Antonia Statt1,Debjyoti Bhattacharya2,Helena Casademunt3,Devon Kleeblatt2,Wesley Reinhart2
University of Illinois1,The Pennsylvania State University2,Harvard University3
Antonia Statt1,Debjyoti Bhattacharya2,Helena Casademunt3,Devon Kleeblatt2,Wesley Reinhart2
University of Illinois1,The Pennsylvania State University2,Harvard University3
In this talk, I will present the phase separation behavior of different sequences of a coarse-grained model for intrinsically disordered proteins or sequence defined block copolymers. They exhibit a surprisingly rich phase behavior, and not only conventional liquid-liquid phase separation is observed, but also reentrant phase behavior, in which the liquid phase density decreases at lower temperatures.

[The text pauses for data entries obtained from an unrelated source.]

-- ==== Sys2Proof/Tests/Slice0.lean ====
section
/-! SUPPORT. The model's own tests: ill-formed commands that the check refuses; a concrete state and operands for the hypotheses of every clause of
every statement (each statement's `x` is `s.at t`, here at `t = 0`, where `State.at_zero` says that no time passes); and single values that
the manual states. -/
namespace Sys2Proof.Tests
set_option Elab.async false
open Sys2Proof Sys2Proof.Machine

/-! ## Ill-formed commands -/

theorem test_wf_pair : (Instr.identify 0 16).wellFormed = false ∧ (Instr.identify 0 15).wellFormed = true := by decide
theorem test_wf_doorbell : (Instr.mbxReqDoorbell 0 0 65536 []).wellFormed = false ∧ (Instr.mbxRspHeadWrite 0 16 0).wellFormed = false := by decide
theorem test_wf_enable : (Instr.mbxEnable 0 0 (2 ^ 32)).wellFormed = false ∧ (Instr.mbxDisable 0 16 0).wellFormed = false := by decide
theorem test_wf_context : (Instr.nodeDispatch 0 4096 none .clean).wellFormed = false ∧ (Instr.nodeComplete 0 4096).wellFormed = false := by decide
theorem test_wf_lane : (Instr.beaconSignal 0 0 1 (some { lane := 3, value := 0 })).wellFormed = false ∧
    (Instr.nodeDispatch 0 0 (some { lane := 0, value := 65536 }) .clean).wellFormed = false := by decide
theorem test_wf_graph : (Instr.anchorEvent 0 256).wellFormed = false ∧ (Instr.multicastUnitWrite 0 256 0).wellFormed = false := by decide
theorem test_wf_beacon : (Instr.beaconSignal 0 16384 1 none).wellFormed = false ∧ (Instr.beaconSignal 0 0 32769 none).wellFormed = false := by decide
theorem test_wf_dma : (Instr.dmaWorkItemStart 0 15 (.node 0)).wellFormed = false ∧ (Instr.dmaWorkItemStart 0 0 (.copy 16)).wellFormed = false ∧
    (Instr.dmaRequestComplete 0 0 128 .ok none none).wellFormed = false ∧ (Instr.dmaEngineFailure 0 12).wellFormed = false ∧
    (Instr.dmaChunkComplete 0 15).wellFormed = false ∧ (Instr.remoteRequestTimeout 0 (.engine 0) 128).wellFormed = false := by decide
theorem test_wf_memory : (Instr.fetchAdd 0 0 0 5 0 none .clean).wellFormed = false ∧ (Instr.workCounterWrite 0 0 (2 ^ 40) []).wellFormed = false ∧
    (Instr.reductionPartialAdd 0 64 .clean).wellFormed = false ∧ (Instr.memCfgLock 0 4).wellFormed = false ∧
    (Instr.dramScrubRead 0 0 0 { store := 15 } .clean false).wellFormed = false ∧ (Instr.scrubRead 0 { store := 8 } .clean false).wellFormed = false := by decide
theorem test_wf_spire : (Instr.tileClaim 0 0 0 128 .clean .issue).wellFormed = false ∧ (Instr.tileStart 0 0 5 {}).wellFormed = false ∧
    (Instr.mmvExecute 0 128 .clean 0).wellFormed = false ∧ (Instr.periodicSelftest 0 (.sne 0 4)).wellFormed = false := by decide
theorem test_wf_sensors : (Instr.csi2PacketReceive 0 8 {}).wellFormed = false ∧ (Instr.sensorFrameStart 0 16 0).wellFormed = false ∧
    (Instr.rfeLineRead 0 16 .clean).wellFormed = false ∧ (Instr.sensorPortFailure 0 (.port 8)).wellFormed = false ∧
    (Instr.scuReqWrite 0 12 0 []).wellFormed = false ∧ (Instr.i3cTransactionComplete 0 8 false []).wellFormed = false ∧
    (Instr.i3cInBandInterrupt 0 0 128).wellFormed = false ∧ (Instr.imuSample 0 0 0 [] []).wellFormed = false ∧
    (Instr.rfePsetSubmitWrite 0 0 16 0 []).wellFormed = false ∧ (Instr.tapRowGroupWrite 0 0 4 [] .none).wellFormed = false ∧
    (Instr.sensorPortLock 0 8).wellFormed = false := by decide
theorem test_wf_engines : (Instr.rowGroupDeadline 0 16).wellFormed = false ∧ (Instr.sneUnitStart 0 4).wellFormed = false ∧
    (Instr.visionParityError 0 6).wellFormed = false := by decide
theorem test_wf_host : (Instr.bar4Access 0 0 0 (.read .clean)).wellFormed = false ∧ (Instr.pciBar4BaseWrite 0 (2 ^ 64)).wellFormed = false ∧
    (Instr.registerWrite 0 true .bar0 (2 ^ 24) (.read 4)).wellFormed = false ∧ (Instr.pcieCompletionTimeout 0 (.fetch 16)).wellFormed = false := by decide
theorem test_wf_peers : (Instr.peerTrainingComplete 0 3 0 4 false).wellFormed = false ∧ (Instr.portUp 0 16).wellFormed = false ∧
    (Instr.peerFlitError 0 3).wellFormed = false ∧ (Instr.remoteSignal 0 0 1024 1).wellFormed = false ∧
    (Instr.remoteCounterOp 0 0 0 (2 ^ 32) .clean).wellFormed = false ∧ (Instr.peerRemoteAccess 0 0 0 0 (.read .clean)).wellFormed = false := by decide
theorem test_wf_field : (Instr.linkAck 0 []).wellFormed = false ∧ (Instr.watchdogExpiry 0 6).wellFormed = false ∧
    (Instr.limitTrip 0 4 true).wellFormed = false := by decide
theorem test_wf_power : (Instr.temperatureSample 0 []).wellFormed = false ∧ (Instr.throttleStep 0 8).wellFormed = false ∧
    (Instr.dvfsChange 0 0 5).wellFormed = false ∧ (Instr.dvfsVoutSettled 0 0 65536).wellFormed = false ∧ (Instr.voltageSample 0 []).wellFormed = false ∧
    (Instr.unitUngateComplete 0 (.vis 6)).wellFormed = false ∧ (Instr.calibrationApply 0 18).wellFormed = false := by decide

/-! ## Small states -/

/-- At time 0 no time passes. -/
theorem at_zero (s : State) : s.at 0 = s := by simp [State.at]

/-- The block at reset with commands waiting. -/
def block (q : List Instr) : State := { State.reset with pending := q }

/-- READY, out of reset, the link up, Hokudan and Belfry running, at 10 s. -/
def ready : State :=
  { pci := { state := .ready, hokudan := true, linkUp := true }, resets := { held := [] }, clock := { timebase := 10000000000, devtime := 10000000000 }
    bf := { ready := true, lockstepOk := true } }

/-- A request on mailbox pair 0, taken and not yet begun. -/
def asking (s : State) (op : Nat) (payload : Bytes) : State :=
  { s with pci := { s.pci with pairs := s.pci.pairs.mod 0 fun q =>
    { q with enabled := true, enable := true, cur := some { opcode := op, payload := payload } } } }

/-- The request as the block sees it. -/
def asks (s : State) (op : Nat) (payload : Bytes) : Prop :=
  (asking s op payload).req? 0 op = some { opcode := op, payload := payload }

/-- The block in reset, held by the pins alone. -/
def heldBy (h : List ResetHold) : State := { ready with resets := { held := h } }

/-! ## Witnesses -/

theorem wit_StepRunsFrontCommand : (block [.periodicSelftest 0 (.core 0)]).pending = [.periodicSelftest 0 (.core 0)] := by decide
theorem wit_steps : ∃ s', step (block [.periodicSelftest 0 (.core 0)]) = .next s' := ⟨_, rfl⟩
theorem wit_MemoryStaysCanonical : (block [.periodicSelftest 0 (.core 0)]).MemWf := ⟨rfl, rfl⟩
theorem wit_TimebaseNeverRunsBack : ∃ s', step (block [.ppsLoss 40]) = .next s' := ⟨_, rfl⟩
theorem wit_QueueTakenInOrder : (∃ s', step (block [.ppsLoss 40]) = .next s') ∧ (block []).pending = [] := ⟨⟨_, rfl⟩, rfl⟩
theorem wit_FieldDieKeepsItself : onFieldDie (.powerOnReset 0) = false ∧ ∃ s', exec (.powerOnReset 0) (block []) = .next s' := ⟨rfl, _, rfl⟩
theorem wit_FusesOnlyBlown : ∃ s', step (block [.jtagDebugCommand 0]) = .next s' := ⟨_, rfl⟩
theorem wit_EnablesFollowState : (block [.lanternResetEntry 0]).lantern.Safe ∧ ∃ s', step (block [.lanternResetEntry 0]) = .next s' :=
  ⟨Lantern.reset_safe, _, rfl⟩

/-- Two slots and rings as at reset: RSP_LOG2 1 and REQ_LOG2 8 are the ends of the range of sizes. -/
theorem wit_HostPairWrites_enable : ready.hostReach = true ∧ (ready.pci.pairs.at 15).enabled = false ∧ (ready.pci.pairs.at 15).enable = false ∧
    bits 0x18 4 4 = 1 ∧ bits 0x18 0 4 = 8 := by decide
theorem wit_HostPairWrites_disable : ((asking ready 1 []).modPair 0 fun q => { q with cur := none }).hostReach = true ∧
    ((((asking ready 1 []).modPair 0 fun q => { q with cur := none }).pci.pairs.at 0).enabled = true ∧
      (((asking ready 1 []).modPair 0 fun q => { q with cur := none }).pci.pairs.at 0).cur = none) ∧ bits 0x11 4 4 = 1 ∧ bits 0x11 0 4 = 1 := by decide
theorem wit_ResponseWritten : (asking ready 1 []).pci.pairs.at 0 = { enabled := true, enable := true, cur := some { opcode := 1 } } ∧
    memWf (asking ready 1 []).mem.host = true ∧ 0 < ((asking ready 1 []).pci.pairs.at 0).rspFree ∧ (asking ready 1 []).hostWritable = true ∧
    (zeros 4076).length = 4076 := by decide +kernel
theorem wit_InterruptSentOnce : bit ready.pci.cause 63 = false ∧ (ready.pci.msix.at 63).masked = true ∧
    (({ ready with pci := { ready.pci with msix := ready.pci.msix.mod 0 fun e => { e with masked := false } } } : State).pci.msix.at 0).masked = false := by decide
theorem wit_HostRegisterWrites : ready.hostReach = true ∧ ready.resets.held = [] ∧ bit 0x80000000 31 = true ∧ ([1, 2, 3, 4] : Bytes).length = 4 := by decide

Most sequences form open phases consisting of aggregates, rather than a normal liquid. These aggregates had overall lower densities than the conventional liquid phases and complex geometries with large interconnected string-like or membrane-like clusters. Minor alterations in the sequence may lead to large changes in the overall phase behavior, a fact of significant potential relevance for biology and for designing self-assembled structures using block copolymers. I will also discuss recent results from unsupervised manifold learning (UMAP) to classify the different aggregate types and what we can learn from machine learning. Using a bidirectional-gated recurrent units-based Neural Network (RNN), we can now predict which sequence will self-assemble into what aggregate structure.